I also see patches where there are edge effects visible in the mosaics it produces, but maybe the projected images can be smoothed by convolved mask like is done in ddfacet
I thought the -w switch took care of this. Are you seeing sharp boundaries where there's obviously a cut PB edge?
it is more a sub image edges - maybe that is just a smoothing issue - the leftover correlated noise on one map doesn't quite line up with the noise on the other map. I'm going to play around a little more with this
Ah ok. What you're mosaicking and how you're going about it is probably a secret but you can tell me all about it one day. :)
I don't think I've ever done anything than stitch together entire PB-corrected images.
I've tried to mosaic MeerKATHI HI cubes in montage following this tutorial. A couple of comments:
Given these new MeerKATHI options, my current approach to HI mosaicking is to:
taken from this page.
The whole thing is a fairly short Python script that I'm happy to share if somebody is interested (once I've commented the code a little better though). The script produces also a noise cube and a weights cube to be used in SoFiA.
So far I've used this script to mosaic a small numbers of ~2 GB HI cubes with good results.
MeerKATHI is currently set up to process one pointing at a time. I don't think there is any urgency to change this. In my opinion it is OK to mosaic outside MeerKATHI for the time being.
To point out:
DDFacet can give you a joint deconvolution mosaic (similar to CASA tclean, but with correct intrinsic corrections). You just specify the fields as F* .

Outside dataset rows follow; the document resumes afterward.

/-- TP moves past the entry at TP, which has emitted its events (R161). -/
theorem inv_advanceTp {s : State} (h : Inv s) (hs : s.ctl.selected = false)
    (hi : s.status.op = .init) {i : Instr} {len : Nat} (hf : fetchEntry s = .ok (i, len))
    (hp : passedEntry i = true) (hop : s.openEvents = entryEvents i)
    (hit : ∃ it : TraceItem, it.events = entryEvents i) : Inv (advanceTp len s) := by
  obtain ⟨ho, ht⟩ := opTrace_advance h hi hf hp hop hit
  exact ⟨blockInv_advanceTp h.toBlockInv len hs hi, ho, ht⟩

/-- At a place where INIT alone runs, INIT runs. -/
theorem init_of_place {s : State} (h : Inv s) {c : Control} (hc : s.ctl = c)
    (hr : ∀ k, c.runs s.framer.caller k = (k == .init)) : s.status.op = .init := by
  have hp := h.place
  rw [hc, hr] at hp
  simpa using hp

theorem inv_delayStep {s : State} (h : Inv s) (hc : s.ctl = .delay) : Inv (delayStep s) := by
  obtain ⟨ms, hf, hn⟩ := h.delaying hc
  unfold delayStep
  split
  · exact inv_advanceTp h (by rw [hc]; rfl) (init_of_place h hc fun _ => rfl) hf rfl
      (by simp [State.openEvents, hc, State.entryHere, hf]) ⟨.wait ms, rfl⟩
  · exact ⟨blockInv_of_same h.toBlockInv rfl rfl rfl rfl rfl h.place h.lines h.selectedTx h.csPlace,
      ⟨h.window, h.converting, h.converted, h.entryTxn, h.refreshTxn, h.counts,
        fun _ => ⟨ms, hf, (Nat.sub_le _ _).trans hn⟩, h.advancing⟩,
      ⟨h.framed, h.initTrace, h.readyTrace, h.refreshTrace⟩⟩

theorem inv_advance {s : State} (h : Inv s) {len : Nat} (hc : s.ctl = .advance len) :
    Inv (advanceTp len s) := by
  have hs : s.ctl.selected = false := by rw [hc]; rfl
  have hi : s.status.op = .init := init_of_place h hc fun _ => rfl
  rcases h.advancing len hc with hf | hf
  · exact inv_advanceTp h hs hi hf rfl (by simp [State.openEvents, hc, State.entryHere, hf])
      ⟨.rst false, rfl⟩
  · exact inv_advanceTp h hs hi hf rfl (by simp [State.openEvents, hc, State.entryHere, hf])
      ⟨.rst true, rfl⟩

/-- What stands before transaction 1 or 2 of REFRESH is what stood before the last one, and that one (R214). -/
theorem framesBefore_next {s : State} {k : Fin 3} (hk : k ≠ 2) :
    s.framesBefore (k + 1) = s.framesBefore k ++ okFrame (refreshOp k) (s.refreshPayload k) := by
  match k with
  | 0 => rfl
  | 1 => rfl
  | 2 => exact absurd rfl hk

/-- They hold WIN's bytes and nothing else of the state. -/
theorem framesBefore_congr {s u : State} (hw : u.win = s.win) (k : Fin 3) :
    u.framesBefore k = s.framesBefore k := by
  match k with
  | 0 => rfl
  | 1 => simp only [State.framesBefore, State.refreshPayload, hw]
  | 2 => simp only [State.framesBefore, State.refreshPayload, hw]

/-- REFRESH goes on with its next transaction after one that succeeded (R214). -/
theorem inv_handNext {s : State} (h : Inv s) (hc : s.ctl = .ret true) {k : Fin 3}
    (hcal : s.framer.caller = .refresh k) (hk : k ≠ 2) : Inv (handRefresh (k + 1) s) := by
  have hin : s.ctl.inTxn = true := by rw [hc]; rfl
  have hop : s.status.op = .refresh := by simpa [hc, hcal, Control.runs] using h.place
  have hoe : s.openEvents = okFrame s.framer.op s.framer.pl := by simp [State.openEvents, hc]
  obtain ⟨hfo, hfp⟩ := h.refreshTxn k hin hcal
  obtain ⟨before, htr⟩ := h.refreshTrace k hin hcal
  obtain ⟨ho, ht⟩ := opTrace_handRefresh h.toOpInv h.toTraceInv (k + 1) hop
    (h.converted (.inl hop) (by simp [hc])) ⟨[.sent s.framer.op s.framer.pl], by simp [hoe, TraceItem.events]⟩
    ⟨before, by rw [htr, hoe, hfo, hfp, framesBefore_next hk, List.append_assoc]⟩
  exact ⟨blockInv_handRefresh h.toBlockInv _ (by rw [hc]; rfl) hop, ho, ht⟩

theorem inv_returnStep {s : State} (h : Inv s) {ok : Bool} (hc : s.ctl = .ret ok) :
    Inv (returnStep ok s) := by
  have hs : s.ctl.selected = false := by rw [hc]; rfl
  cases ok with
  | false =>
    have hn := h.counts
    rw [hc] at hn
    obtain ⟨it, hit⟩ := failed_item hn
    rw [returnStep_fail]
    exact inv_raiseError h (by decide) _ _ hs ⟨[it], by simp [State.openEvents, hc, hit]⟩
  | true =>
    have hoe : s.openEvents = okFrame s.framer.op s.framer.pl := by simp [State.openEvents, hc]
    cases hcal : s.framer.caller with
    | entry =>
      rw [returnStep_entry s hcal]
      exact inv_advanceTp h hs (by simpa [hc, hcal, Control.runs] using h.place)
        (h.entryTxn (by rw [hc]; rfl) hcal) rfl hoe ⟨.sent s.framer.op s.framer.pl, rfl⟩
    | refresh k =>
      rw [returnStep_refresh s k hcal]
      split_ifs with h0 h1
      · subst h0
        exact inv_handNext h hc hcal (by decide)
      · subst h1
        exact inv_handNext h hc hcal (by decide)
      · have hop : s.status.op = .refresh := by simpa [hc, hcal, Control.runs] using h.place
        exact inv_finishOp h hs (by simp [hop]) ⟨[.sent s.framer.op s.framer.pl], by simp [hoe, TraceItem.events]⟩

/-- Every line of the engine keeps the invariant. -/
theorem inv_line {s : State} (h : Inv s) : Inv (line s) := by
  unfold line
  cases hc : s.ctl with
  | idle => exact h
  | fetch => exact h
  | present => exact h
  | delay => exact inv_delayStep h hc
  | advance len => exact inv_advance h hc
  | txn st =>
    obtain ⟨ho, ht⟩ := opTrace_txnStep h st hc
    exact ⟨blockInv_txnStep h.toBlockInv st hc, ho, ht⟩
  | ret ok => exact inv_returnStep h hc
  | convert =>
    have hb := blockInv_line h.toBlockInv
    simp only [line, hc] at hb
    obtain ⟨ho, ht⟩ := opTrace_convertStep h hc
    exact ⟨hb, ho, ht⟩
  | finish =>
    have hop : s.status.op = .convert := by simpa [hc, Control.runs] using h.place
    exact inv_finishOp h (by rw [hc]; rfl) (by simp [hop]) ⟨[], by simp [State.openEvents, hc]⟩

theorem inv_micro {s : State} (h : Inv s) : Inv (micro s) := inv_tick (inv_line h)

theorem inv_runOn {s : State} (h : Inv s) : Inv (runOn s) :=
  runOn_keeps Inv (fun _ h _ => inv_micro h) s h

/-! ### Block reset and the host's accesses -/

theorem inv_blockReset (s : State) : Inv (blockReset s) := by
  refine ⟨⟨rfl, rfl, fun _ _ => rfl, fun _ _ => rfl, by simp [Status.reset], rfl, by simp [Status.reset],
      by simp [Status.reset], by simp [Status.reset], by simp [Status.reset], by simp [Phase.ofInit],
      by simp [Status.reset], by simp [Status.reset], rfl, rfl, rfl⟩,
    opInv_idle rfl rfl (by simp [Status.reset]),
    ⟨⟨[], rfl, rfl⟩, by simp [Status.reset], by simp [Status.reset], by simp [Control.inTxn]⟩⟩

/-- With no op running nothing is said of B but that it stays inside its window (R65). -/
theorem inv_bitmapWrite {s : State} (h : Inv s) (hb : s.status.busy = false) {i : Nat}
    (hi : i < s.cfg.n) (v : Byte) : Inv { s with bitmap := s.bitmap.write i v } := by
  obtain ⟨hop, hc⟩ := idle_of_not_busy h.toBlockInv hb
  refine ⟨⟨Memory.wf_write _ _ _ h.bitmapWf, h.packedWf, ?_, h.packedIn, h.busyOp, h.place, h.doneLate,
      h.readyActive, h.readyGeom, h.initPhase, h.phaseInit, h.refreshReady, h.opGeom, h.lines,
      h.selectedTx, h.csPlace⟩,
    opInv_idle hc hop fun hr => h.window (.inl hr),
    ⟨h.framed, h.initTrace, h.readyTrace, h.refreshTrace⟩⟩
  intro k (hk : s.cfg.n ≤ k)
  rw [Memory.read_write, if_neg (by omega)]
  exact h.bitmapIn k hk

theorem inv_hostAccess {s t : State} {x : HostAccess} {rest : List HostReq} (h : Inv s)
    (ht : HostTurn s x rest) (ha : hostAccess x (takeAccess rest s) = .next t) : Inv t := by
  have h' := inv_takeAccess h rest
  rcases hostAccess_cases ha with ⟨q, as, rfl⟩ | ⟨v, rfl⟩ | ⟨i, v, rfl, hi, hn, rfl⟩
  · exact inv_of_same h' _ _ q _ as rfl rfl rfl id
  · exact inv_of_same h' _ _ _ _ _ rfl rfl rfl (by simp +contextual [Status.w1c])
  · have hb : s.status.busy = false := not_busy_of_bitmapWrite hi ht
    exact inv_bitmapWrite h' hb hn v

/-! ### Commands -/

/-- With no op running the trace is whole items (R191). -/
theorem whole_of_idle {s : State} (h : Inv s) (hc : s.ctl = .idle) :
    ∃ items : List TraceItem, s.trace = items.flatMap TraceItem.events := by
  obtain ⟨items, e, _⟩ := h.framed
  exact ⟨items, by rw [e, openEvents_idle hc, List.append_nil]⟩

/-- A geometry error ends a command that never became an op (R212, R217). -/
theorem inv_geomError {s : State} (h : Inv s) (hc : s.ctl = .idle) :
    Inv (raiseError .geom 0 0 s) :=
  inv_raiseError h (by decide) 0 0 (by rw [hc]; rfl) ⟨[], by simp [openEvents_idle hc]⟩

/-- A refused geometry leaves INIT with READY = 0 and PHASE = FAULT, and no op (R212). -/
theorem inv_initRefused {s : State} (h : Inv s) (hb : s.status.busy = false) :
    Inv { s with status := { s.status with done := false, ready := false }, phase := .fault } := by
  obtain ⟨hop, hc⟩ := idle_of_not_busy h.toBlockInv hb
  exact ⟨⟨h.bitmapWf, h.packedWf, h.bitmapIn, h.packedIn, h.busyOp, h.place, fun _ => rfl, by simp,
      by simp, by simp [hop], by simp [Phase.ofInit], by simp [hop], h.opGeom, h.lines, h.selectedTx,
      h.csPlace⟩,
    opInv_idle hc hop (by simp),
    ⟨h.framed, by simp [hop], by simp, h.refreshTrace⟩⟩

I think we'll need to implement both approaches in the pipeline. For example, I don't expect DDFacet is able to deconvolve large HI cubes with 3D clean masks (not for the moment at least). So for those we'll probably need to image each pointing independently and then mosaic. The mosaic could be used to define a better 3D clean mask to be used to re-image each pointing. Plenty to do/discuss at the busyweek!

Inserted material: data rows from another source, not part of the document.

-- ==== Sys2Proof/Config.lean ====
section
/-! DEFINITION. The implementation parameters of R6, and the dispatch table's rows: the thirteen
handlers with the two attributes each carries (R32, R68). No parameter is left open, so no free value stands here. -/

namespace Sys2Proof

namespace Config

/-- `MEM_SIZE`: addresses 0..255 (R6, R15). -/
def memSize : Nat := 256

/-- `NREG` (R6, R17). -/
abbrev numRegs : Nat := 8

/-- `PC_INIT` (R6, R24; decision D4 of the spec). -/
def pcInit : Byte := 0x00

/-- `SP_INIT` (R6, R22; decision D5 of the spec). -/
def spInit : Byte := 0xF4

/-- `SP_SEED_REG`: R7 starts as a copy of `SP_INIT` (R6, R18; decision D5 of the spec). -/
def spSeedReg : Fin numRegs := 7

/-- `FL_INIT` (R6, R27; decision D3 of the spec). -/
def flInit : Byte := 0x00

end Config

/-- The thirteen handlers that the dispatch table names (R66), under their canonical mnemonics (R76). -/
inductive Mnemonic where
  | halt | ldi | prn | mul | add | cmp | push | pop | call | ret | jmp | jeq | jne
  deriving DecidableEq, Repr

namespace Mnemonic

/-- Every handler once, in the table's order (R66). -/
def all : List Mnemonic :=
  [.halt, .ldi, .prn, .mul, .add, .cmp, .push, .pop, .call, .ret, .jmp, .jeq, .jne]

/-- The operand count of the handler's row in the instruction table: the formats F0, F1 and F2 (R64, R67). -/
def operandCount : Mnemonic → Nat
  | .halt | .ret => 0
  | .prn | .push | .pop | .call | .jmp | .jeq | .jne => 1
  | .ldi | .mul | .add | .cmp => 2

/-- "PC-owned by handler?" of the handler's row: the handler itself sets PC (R67). -/
def pcOwned : Mnemonic → Bool
  | .call | .ret | .jmp | .jeq | .jne => true
  | .halt | .ldi | .prn | .mul | .add | .cmp | .push | .pop => false

end Mnemonic

/-- `OPCODE_MAP`, the parameter of R6: which opcode byte stands for which handler.
The default is `Sys2Proof.opcodeMap`; any map has to obey R63 (`OpcodeMap.wellFormed`). -/
abbrev OpcodeMap := Mnemonic → Byte

end Sys2Proof
end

@paoloserra unless we provide you with an HI deconvolution mode.... plenty to discuss at the DDF workweek :)
You get a nicely stitched image like the example above with DDF. The exact parset options you need to set are: https://github.com/saopicc/DDFacet/blob/master/DDFacet/Parset/DefaultParset.cfg#L5 and https://github.com/saopicc/DDFacet/blob/master/DDFacet/Parset/DefaultParset.cfg#L76
Use version 0.4.0 or 0.4.1 on my dockerhub: bhugo/ddfacet
nice! yes, if you guys are interested in HI imaging we can definitely discuss what we need.
Tagging @svw26 , since mosaicking.
With #720 we do now have a working mosaic mode. Proper mosaic would be DDFacet ing with joint deconvolution, but that is not an issue but a whole project, which we should define at the next busy week. Therefore I am closing this as an issue. No one will forget it.